Or, to state the matter more briefly and more clearly:  If the children of believers, without the help of understanding, are partakers of the covenant, there is no reason why they should be denied the sign, because they are unable to swear to its stipulations.  This undoubtedly is the reason why the Lord sometimes declares that the children born to the Israelites are begotten and born to him, (Eze. 16:20; 23:37).  For He undoubtedly gives the place of sons to the children of those to
whose seed He has promised that He will be a Father.

But the child descended from unbelieving parents is deemed an alien to the covenant until he is united to God by faith.
Hence, it is not strange that the sign is withheld when the
thing signified would be vain and flillacious.  In that view,
Paul says that the Gentiles, so long as they were plunged in
idolatry, were strangers to the covenant, (Eph. 2:11).

The whole matter may, if I mistake not, be thus briefly and clearly expounded: Those who, in adult age, embrace the faith of Christ, having hitherto been aliens from the covenant, are not to receive the sign of baptism without previous faith and repentance.  These alone can give them access to the fellow-
ship of the covenant, whereas children, deriving their origin
from Christians, as they are immediately on their birth received by God as heirs of the covenant, are also to be admitted to baptism.”


Letter 438–To John Clauburger  in Letters of John Calvin, ed. Bonnet (Philadelphia: Presbyterian Board of Publication, 1858), vol. 3, pp. 282-283

“But that all doubt may be better cleared away, this principle should ever be kept in mind, that baptism is not conferred on children in order that they may become sons and heirs of God, but, because they are already considered by God as occupying that place and rank, the grace of adoption is sealed in their flesh by the rite of baptism. Otherwise the Anabaptists are in the right in excluding them from baptism.

For unless the thing signified by the external sign can be predicated of them, it will be a mere profanation to call them to a participation of the sign itself. But if any one were inclined to refuse them baptism, we have a ready answer; they are already of the flock of Christ, of the family of God, since the covenant of salvation which God enters into with believers is common also to their children.

As the words import ‘I will be thy God and the God of thy seed after thee.’  Unless this promise had preceded, certainly it would have been wrong to confer on them baptism.  Now I ask whether the Word of God is sufficient by its intrinsic value for our salvation, or whether some aid must be borrowed elsewhere to supply its defect, or help its infirmity?  If this promise is not believed to be efficacious in itself, not only the virtue of God, but also his grace and truth will be attached to the external sign.  Thus those men, while they strive to honor baptism, cast serious ignominy on God.”


Theodore Beza

The New Testament of our Lord Jesus Christ, translated out of Greek by Theodore Beza…  (London, 1599)

On 1 Cor. 14

“This place destroyeth the opinion of them that would not have children to be baptized, and their opinion also, that make baptism the very cause of salvation.  For the children of the faithful are holy, by virtue of the Covenant, even before Baptism, and Baptism is added [sic] at the seal of that holiness.”

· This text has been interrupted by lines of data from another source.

-- ==== Sys2Proof/Machine/Veneer.lean ====
section
/-! DEFINITION. Veneer (R252-R274, R553): regions, keys, Tweaked and Sealed lines, the counter tree, failure classes,
seals and key commands. -/
namespace Sys2Proof.Machine

/-- The first address past HBM0, and past HBM1 (R252). -/
def hbm1Base : Nat := 0x600000000
def hbmEnd : Nat := 0xC00000000

/-- The stack that holds an address; an address past both is recorded on page 0 (R269). -/
def stackOf (addr : Nat) : Nat := if hbm1Base ≤ addr ∧ addr < hbmEnd then 1 else 0

/-- The VNR_ page of a stack. -/
def vnrPg (stack : Nat) : PageId := ⟨.vnr, stack⟩

/-- A stored byte of HBM; an unwritten byte reads 0.
DESIGN CHOICE (log 4; unsafe). -/
def State.hbmByte (s : State) (a : Nat) : Nat := (Tab.get (zeroAt 8) s.hbm a).toNat

/-- Stored bytes of HBM from an address. -/
def State.hbmBytes (s : State) (a n : Nat) : List Nat := (List.range n).map (fun i => s.hbmByte (a + i))

/-- Write stored bytes of HBM, from an address up. -/
def hbmPut (m : Tab (BitVec 8)) (a : Nat) (bs : List Nat) : Tab (BitVec 8) :=
  match bs with
  | [] => m
  | b :: r => hbmPut (Tab.set (zeroAt 8) m a (BitVec.ofNat 8 b)) (a + 1) r

/-- Write stored bytes; a line written whole is good again. -/
def State.hbmWrite (s : State) (a : Nat) (bs : List Nat) : State :=
  (s.withHbm (hbmPut s.hbm a bs)).withHbmUe (s.hbmUe.filter (fun x => x != a))

/-- A region's registers (R285): enable, mode, key ID, access mask, state, base, size, metadata, GEN. -/
structure Region where
  en : Bool
  mode : Nat
  key : Nat
  access : Nat
  state : Nat
  base : Nat
  size : Nat
  meta_ : Nat
  gen : Nat
  deriving DecidableEq, Repr

/-- Region entry i of a stack. -/
def State.region (s : State) (stack i : Nat) : Region :=
  let p := vnrPg stack
  let o := 0x100 + 0x20 * i
  ⟨s.f p o 0 0 == 1, s.f p o 2 1, s.f p o 7 4, s.f p o 12 8, s.f p o 17 16,
    s.f p (o + 4) 19 0 * 65536, s.f p (o + 8) 19 0 * 65536, s.f p (o + 0xc) 19 0 * 65536, s.f p (o + 0x10) 30 0⟩

/-- Set a region's STATE (R285). -/
def State.setRgnState (s : State) (stack i v : Nat) : State := s.setF (vnrPg stack) (0x100 + 0x20 * i) 17 16 v

/-- The enabled region of a stack that an address lies in (R254). -/
def State.regionOf (s : State) (stack addr : Nat) : Option Nat :=
  (List.range 16).find? (fun i =>
    let r := s.region stack i
    r.en && decide (r.base ≤ addr) && decide (addr < r.base + r.size))

/-- The state of a key ID (R265): VNR_KEY_STS on page 0. -/
def State.keySt (s : State) (id : Nat) : Nat := s.f (vnrPg 0) 0x44 (2 * id + 1) (2 * id)

/-- Set a key ID's state. -/
def State.setKeySt (s : State) (id v : Nat) : State := s.setF (vnrPg 0) 0x44 (2 * id + 1) (2 * id) v

/-- No key material. -/
def KeyMat.none : KeyMat := ⟨0, 0, 0, 0⟩

/-- The keys of a key ID. -/
def State.keys (s : State) (id : Nat) : KeyMat := Tab.get (fun _ => KeyMat.none) s.vnr.keys id

/-- Replace the keys of a key ID. -/
def State.setKeys (s : State) (id : Nat) (k : KeyMat) : State :=
  s.withVnr { s.vnr with keys := Tab.set (fun _ => KeyMat.none) s.vnr.keys id k }

/-- The requester class of an access, as its ACCESS bit (R257, R285). -/
def accessBit : VRequester → Nat
  | .queue _ => 0
  | .host => 1
  | .core _ => 2
  | .loader => 3
  | .capture => 4

/-- Capture INFO of a failed access (R285). -/
def vnrInfo (cls : Nat) (write : Bool) (rq : VRequester) (region : Nat) : Nat :=
  let who := match rq with
    | .queue _ => 0xc
    | .host => 0
    | .core c => 1 + c
    | .loader => 9
    | .capture => 0xb
  let q := match rq with
    | .queue q => q / 16 % 4 * 2 ^ 8 + q % 16 * 2 ^ 4
    | _ => 0
  cls * 2 ^ 20 + bit write * 2 ^ 19 + who * 2 ^ 15 + region * 2 ^ 10 + q

/-- The sticky bit of a class (R269). -/
def classSticky (cls : Nat) : Nat :=
  if cls ≤ 4 then 8 else if cls = 5 then 9 else if cls ≤ 7 then 10 else 11

/-- Does a class raise the security alarm (R269)? -/
def classAlarm (cls : Nat) : Bool := cls == 6 || cls == 7 || cls == 9 || cls == 0xa

/-- The mark of an alarm among the events of the period in hand (R418, R482). -/
def alarmMark : Nat := 6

A Plain and Simple Treatise on the Lord’s Supper (1559, RHB, 2016), p. 146-7

“…we do not suppose that our salvation depends upon the sacrament of baptism, but upon our adoption according to the formula: “I will be your God and that of your seed.” [Gen. 17:7]  We diligently attend to this adoption in the children of the saints according to the Word of the Lord since it has been sealed upon them through the sacrament of baptism…

…little corruptions have arisen from no other source than from the understanding that baptism is necessary for salvation, which we consider entirely false.  We hold this view to be false because adoption by God must take place before anyone can be baptized rightly.  Otherwise, why is a confession of faith required of adults before thy are baptized?  We believe, however, that the children of the saints have already been adopted right in the womb according to the covenantal formula.  And so we baptize them.

…We count as nonsense his assertion that children are holy–that is, in the outward company of the church–before their baptism.  For the opposite is true: those children whom (we claim) the Lord has already truly adopted before, according to the covenantal formula, are introduced into the outward company of the church through baptism.”


2nd Helvetic Confession  1566

As given in Krauth, p. 33

Ch. 20

We condemn the Anabaptists who deny that the new-born children of the faithful are to be baptized.  For of these…  is the kingdom of God, and they are in the covenant of God.  Why, therefore, should not the sign of God’s covenant be given them?  Why shall not they be initiated by holy Baptism, who are God’s own, and in the Church of God?”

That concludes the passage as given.